Bloom Energy’s ‘always on’ microgrids were recently installed at two commercial and industrial facilities. Photo courtesy of hxdyl/Shutterstock.com

The projects are the latest in a recent succession of microgrids developed by the California fuel cell company — 80 microgrids in all with 65 percent coming in the last couple of years.

The installations reflect Bloom’s approach to microgrids, which is that they supply ‘always on’ power; they are not mere backup systems.

“We’ve essentially flipped the energy paradigm in the sense that we are the primary power provider, and the grid is actually the backup,” said Asim Hussain, Bloom’s vice president for commercial strategy and customer experience, in an interview with Microgrid Knowledge.

Extreme decided to install the microgrid after its San Jose corporate headquarters experienced three outages in the summer of 2018. The system serves critical engineering and information technology — assuring that the facility has electricity even if the grid fails.

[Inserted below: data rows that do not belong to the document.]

-- ==== Sys2Proof/Laws/ApartBoot.lean ====
section
/-! SUPPORT. Which part the operations of `Sys2Proof.Machine.Boot` act at, and whether they leave its time alone. -/

namespace Sys2Proof.Machine

open Sys2Proof

set_option linter.unusedVariables false

theorem execDieResetAssert_quiet {nd : Node} {u : State} {s : State} (hn : nd = .tsu) (hs : Quiet nd u s) : Quiet nd u ((State.after (s) (execDieResetAssert (s)))) := by
  subst hn
  refine Quiet.trans hs ?_
  unfold execDieResetAssert
  rw [State.after_next]
  repeat' first
    | with_reducible exact Quiet.refl _
    | with_reducible rfl
    | lift_lets -underBinder
    | with_reducible apply State.unitReset_quiet
    | ((with_reducible apply State.updTsu_quiet); rotate_left; focus (intro t; rfl))

theorem execDieResetRelease_quiet {nd : Node} {u : State} {s : State} (hn : nd = .tsu) (hs : Quiet nd u s) : Quiet nd u ((State.after (s) (execDieResetRelease (s)))) := by
  subst hn
  refine Quiet.trans hs ?_
  unfold execDieResetRelease
  rw [State.after_next]
  repeat' first
    | with_reducible exact Quiet.refl _
    | with_reducible rfl
    | (intro x; first | clear_value x | skip)
    | lift_lets -underBinder
    | with_reducible apply Quiet.ite
    | ((with_reducible apply State.updTsu_quiet); rotate_left; focus (intro t; rfl))

theorem State.powerGood_quiet {nd : Node} {u : State} {s : State} {rootSel sideSel : Bool} (hn : nd = .gd) (hs : Quiet nd u s) : Quiet nd u ((State.powerGood (s) (rootSel) (sideSel))) := by
  subst hn
  refine Quiet.trans hs ?_
  unfold State.powerGood
  repeat' first
    | with_reducible exact Quiet.refl _
    | with_reducible assumption
    | with_reducible rfl
    | (intro x; first | (refine Quiet.use (x := x) ?_ (fun hx => ?_); rotate_left; clear_value x; rotate_right; subst x) | clear_value x)
    | lift_lets -underBinder
    | with_reducible apply State.chipStart_quiet
    | with_reducible apply State.updBoot_quiet
    | ((with_reducible apply State.updGd_quiet); rotate_left; focus (intro t; rfl))

theorem execPowerGood_apart {nd : Node} {u : State} {rootSel sideSel : Bool} {s : State} (hn : nd = .gd) (hs : Apart nd u s) : Apart nd u ((State.after (s) (execPowerGood (rootSel) (sideSel) (s)))) := by
  subst hn
  refine Apart.trans hs ?_
  unfold execPowerGood
  rw [State.after_next]
  repeat' first
    | with_reducible exact Apart.refl _
    | with_reducible assumption
    | with_reducible rfl
    | (intro x; first | (refine Apart.use (x := x) ?_ (fun hx => ?_); rotate_left; clear_value x; rotate_right; subst x) | skip)
    | lift_lets -underBinder
    | with_reducible apply Apart.ite
    | with_reducible apply Apart.step (State.powerGood_quiet ?_ (Quiet.refl _))
    | with_reducible apply State.updGd_apart

theorem execPowerGoodFall_apart {nd : Node} {u : State} {s : State} (hn : nd = .gd) (hs : Apart nd u s) : Apart nd u ((State.after (s) (execPowerGoodFall (s)))) := by
  subst hn
  refine Apart.trans hs ?_
  unfold execPowerGoodFall
  rw [State.after_next]
  repeat' first
    | with_reducible exact Apart.refl _
    | with_reducible rfl
    | with_reducible apply State.updGd_apart

theorem execResetNAssert_apart {nd : Node} {u : State} {s : State} (hn : nd = .gd) (hs : Apart nd u s) : Apart nd u ((State.after (s) (execResetNAssert (s)))) := by
  subst hn
  refine Apart.trans hs ?_
  unfold execResetNAssert
  rw [State.after_next]
  repeat' first
    | with_reducible exact Apart.refl _
    | with_reducible rfl
    | with_reducible apply State.updGd_apart

theorem execResetNRelease_quiet {nd : Node} {u : State} {rootSel sideSel : Bool} {s : State} (hn : nd = .gd) (hs : Quiet nd u s) : Quiet nd u ((State.after (s) (execResetNRelease (rootSel) (sideSel) (s)))) := by
  subst hn
  refine Quiet.trans hs ?_
  unfold execResetNRelease
  rw [State.after_next]
  repeat' first
    | with_reducible exact Quiet.refl _
    | with_reducible assumption
    | with_reducible rfl
    | (intro x; first | (refine Quiet.use (x := x) ?_ (fun hx => ?_); rotate_left; clear_value x; rotate_right; subst x) | clear_value x | skip)
    | lift_lets -underBinder
    | with_reducible apply Quiet.ite
    | with_reducible apply State.powerGood_quiet
    | ((with_reducible apply State.updGd_quiet); rotate_left; focus (intro t; rfl))

theorem execChipRst_apart {nd : Node} {u : State} {s : State} (hn : nd = .gd) (hs : Apart nd u s) : Apart nd u ((State.after (s) (execChipRst (s)))) := by
  subst hn
  refine Apart.trans hs ?_
  unfold execChipRst
  rw [State.after_next]
  repeat' first
    | with_reducible exact Apart.refl _
    | with_reducible rfl
    | with_reducible apply State.chipReset_apart

theorem execWatchdogExpiry_apart {nd : Node} {u : State} {s : State} (hn : nd = .gd) (hs : Apart nd u s) : Apart nd u ((State.after (s) (execWatchdogExpiry (s)))) := by
  subst hn
  refine Apart.trans hs ?_
  unfold execWatchdogExpiry
  rw [State.after_next]
  repeat' first
    | with_reducible exact Apart.refl _
    | with_reducible rfl
    | with_reducible apply State.chipReset_apart

theorem State.fusedLane_quiet {nd : Node} {u : State} {s : State} (hn : nd = .tsu) (hs : Quiet nd u s) : Quiet nd u ((State.fusedLane (s))) := by
  subst hn
  refine Quiet.trans hs ?_
  unfold State.fusedLane
  repeat' first
    | with_reducible exact Quiet.refl _
    | with_reducible assumption
    | with_reducible rfl
    | (intro x; first | (refine Quiet.use (x := x) ?_ (fun hx => ?_); rotate_left; clear_value x; rotate_right; subst x) | skip)
    | lift_lets -underBinder
    | with_reducible apply Quiet.ite
    | with_reducible apply State.healthSend_quiet
    | with_reducible apply State.logT_quiet
    | with_reducible apply State.setEvt_quiet
    | ((with_reducible apply State.updCom_quiet); rotate_left; focus (intro t; rfl))

theorem State.restartOut_quiet {nd : Node} {u : State} {s : State} (hn : nd = .tsu) (hs : Quiet nd u s) : Quiet nd u ((State.restartOut (s))) := by
  subst hn
  refine Quiet.trans hs ?_
  unfold State.restartOut
  repeat' first
    | with_reducible exact Quiet.refl _
    | with_reducible rfl
    | (intro x; first | clear_value x | skip)
    | lift_lets -underBinder
    | with_reducible apply State.send_quiet
    | with_reducible apply Quiet.foldl

theorem State.openCurrent_apart {nd : Node} {u : State} {s : State} (hn : nd = .gd) (hs : Apart nd u s) : Apart nd u ((State.openCurrent (s))) := by
  subst hn
  refine Apart.trans hs ?_
  unfold State.openCurrent
  repeat' first
    | with_reducible exact Apart.refl _
    | with_reducible rfl
    | with_reducible apply Apart.ite
    | with_reducible apply State.openPorts_apart
    | split
    | intro x

theorem State.phaseWork_apart {nd : Node} {u : State} {s : State} {n : Node} {phase : Nat} (h_n : n = nd) (hs : Apart nd u s) : Apart nd u ((State.phaseWork (s) (n) (phase))) := by
  refine Apart.trans hs ?_
  unfold State.phaseWork
  repeat' first
    | with_reducible exact Apart.refl _
    | (with_reducible refine (?_ : (_ : Node) = _); first | rfl | assumption | (simp_all only []; done) | (simp_all; done) | (cases nd <;> simp_all; done))
    | intro x
    | lift_lets -underBinder
    | with_reducible apply Apart.ite
    | with_reducible apply Apart.step (State.fullCensus_quiet ?_ (Quiet.refl _))
    | with_reducible apply Apart.step (State.fusedLane_quiet ?_ (Quiet.refl _))
    | with_reducible apply Apart.step (State.fwBoot_quiet ?_ (Quiet.refl _))
    | with_reducible apply State.openCurrent_apart
    | with_reducible apply Apart.step (State.restartOut_quiet ?_ (Quiet.refl _))
    | with_reducible apply State.updTsu_apart
    | with_reducible apply State.updGd_apart
    | split

theorem State.phasePass_apart {nd : Node} {u : State} {s : State} {n : Node} (h_n : n = nd) (hs : Apart nd u s) : Apart nd u ((State.phasePass (s) (n))) := by
  refine Apart.trans hs ?_
  unfold State.phasePass
  repeat' first
    | with_reducible exact Apart.refl _
    | with_reducible assumption
    | (intro x; first | (refine Apart.use (x := x) ?_ (fun hx => ?_); rotate_left; clear_value x; rotate_right; subst x) | clear_value x)
    | lift_lets -underBinder
    | with_reducible apply Apart.step (State.bootMsLatch_quiet ?_ (Quiet.refl _))
    | with_reducible apply State.phaseWork_apart
    | with_reducible apply Apart.step (State.report_quiet ?_ (Quiet.refl _))
    | with_reducible apply Apart.step (State.updBoot_quiet ?_ (Quiet.refl _))

theorem State.bootPhasePass_apart {nd : Node} {u : State} {s : State} {n : Node} (h_n : n = nd) (hs : Apart nd u s) : Apart nd u ((State.bootPhasePass (s) (n))) := by
  refine Apart.trans hs ?_
  unfold State.bootPhasePass
  repeat' first
    | with_reducible exact Apart.refl _
    | with_reducible assumption
    | (intro x; first | (refine Apart.use (x := x) ?_ (fun hx => ?_); rotate_left; clear_value x; rotate_right; subst x) | skip)
    | lift_lets -underBinder
    | with_reducible apply Apart.ite
    | with_reducible apply State.phasePass_apart

theorem execBootPhasePass_apart {nd : Node} {u : State} {n : Node} {s : State} (h_n : n = nd) (hs : Apart nd u s) : Apart nd u ((State.after (s) (execBootPhasePass (n) (s)))) := by
  refine Apart.trans hs ?_
  unfold execBootPhasePass
  rw [State.after_next]
  repeat' first
    | with_reducible exact Apart.refl _
    | with_reducible assumption
    | with_reducible apply State.bootPhasePass_apart

theorem State.bootPhaseTimeout_quiet {nd : Node} {u : State} {s : State} {n : Node} (h_n : n = nd) (hs : Quiet nd u s) : Quiet nd u ((State.bootPhaseTimeout (s) (n))) := by
  refine Quiet.trans hs ?_
  unfold State.bootPhaseTimeout
  repeat' first
    | with_reducible exact Quiet.refl _
    | with_reducible assumption
    | (with_reducible refine (?_ : (_ : Node) = _); first | rfl | assumption | (simp_all only []; done) | (simp_all; done) | (cases nd <;> simp_all; done))
    | (intro x; first | (refine Quiet.use (x := x) ?_ (fun hx => ?_); rotate_left; clear_value x; rotate_right; subst x) | clear_value x | skip)
    | lift_lets -underBinder
    | with_reducible apply Quiet.ite
    | with_reducible apply State.report_quiet
    | with_reducible apply State.updBoot_quiet
    | ((with_reducible apply State.updGd_quiet); rotate_left; focus (intro t; rfl))
    | split

theorem execBootPhaseTimeout_quiet {nd : Node} {u : State} {n : Node} {s : State} (h_n : n = nd) (hs : Quiet nd u s) : Quiet nd u ((State.after (s) (execBootPhaseTimeout (n) (s)))) := by
  refine Quiet.trans hs ?_
  unfold execBootPhaseTimeout
  rw [State.after_next]
  repeat' first
    | with_reducible exact Quiet.refl _
    | with_reducible assumption
    | with_reducible apply State.bootPhaseTimeout_quiet

theorem State.stageWork_apart {nd : Node} {u : State} {s : State} {stage : Nat} {degraded : Bool} (hn : nd = .gd) (hs : Apart nd u s) : Apart nd u ((State.stageWork (s) (stage) (degraded))) := by
  subst hn
  refine Apart.trans hs ?_
  unfold State.stageWork
  repeat' first
    | with_reducible exact Apart.refl _
    | with_reducible rfl
    | lift_lets -underBinder
    | with_reducible apply Apart.step (State.fullCensus_quiet ?_ (Quiet.refl _))
    | with_reducible apply Apart.step (State.fwBoot_quiet ?_ (Quiet.refl _))
    | with_reducible apply State.openCurrent_apart
    | with_reducible apply Apart.step (State.updBoot_quiet ?_ (Quiet.refl _))
    | with_reducible apply State.updGd_apart
    | split

theorem State.bootStageEnd_apart {nd : Node} {u : State} {s : State} {e : StageEnd} {code count : Nat} {detail : Word} (hn : nd = .gd) (hs : Apart nd u s) : Apart nd u ((State.bootStageEnd (s) (e) (code) (count) (detail))) := by
  subst hn
  refine Apart.trans hs ?_
  unfold State.bootStageEnd
  repeat' first
    | with_reducible exact Apart.refl _
    | with_reducible rfl
    | (intro x; first | (have hf := funext (f := x) (g := x) (fun _ => rfl); clear hf; subst x) | clear_value x | skip)
    | lift_lets -underBinder
    | with_reducible apply Apart.ite
    | with_reducible apply Apart.step (State.bootMsLatch_quiet ?_ (Quiet.refl _))
    | with_reducible apply State.fwRevert_apart
    | with_reducible apply Apart.step (State.report_quiet ?_ (Quiet.refl _))
    | with_reducible apply State.stageWork_apart
    | with_reducible apply Apart.step (State.updBoot_quiet ?_ (Quiet.refl _))
    | split

theorem execBootStageEnd_apart {nd : Node} {u : State} {e : StageEnd} {code count : Nat} {detail : Word} {s : State} (hn : nd = .gd) (hs : Apart nd u s) : Apart nd u ((State.after (s) (execBootStageEnd (e) (code) (count) (detail) (s)))) := by
  subst hn
  refine Apart.trans hs ?_
  unfold execBootStageEnd
  rw [State.after_next]
  repeat' first
    | with_reducible exact Apart.refl _
    | with_reducible rfl
    | with_reducible apply State.bootStageEnd_apart

end Sys2Proof.Machine
end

“The DC power is going to a set of dedicated microgrid inverters in our system, and those microgrid inverters, their only job is to serve the critical load at the facility. They are the primary power provider to that critical load,” Hussain said.

Save money, reduce emissions, conserve water

The commercial and industrial microgrid, a megawatt-scale project, also offers opportunity for Extreme to save money, reduce emissions and conserve water.

  • Extreme estimates the energy spend for its headquarters will drop by as much as 25 percent. (Bloom says that additional cost savings are possible if Extreme expands the technology to its other sites in the U.S. and around the world.)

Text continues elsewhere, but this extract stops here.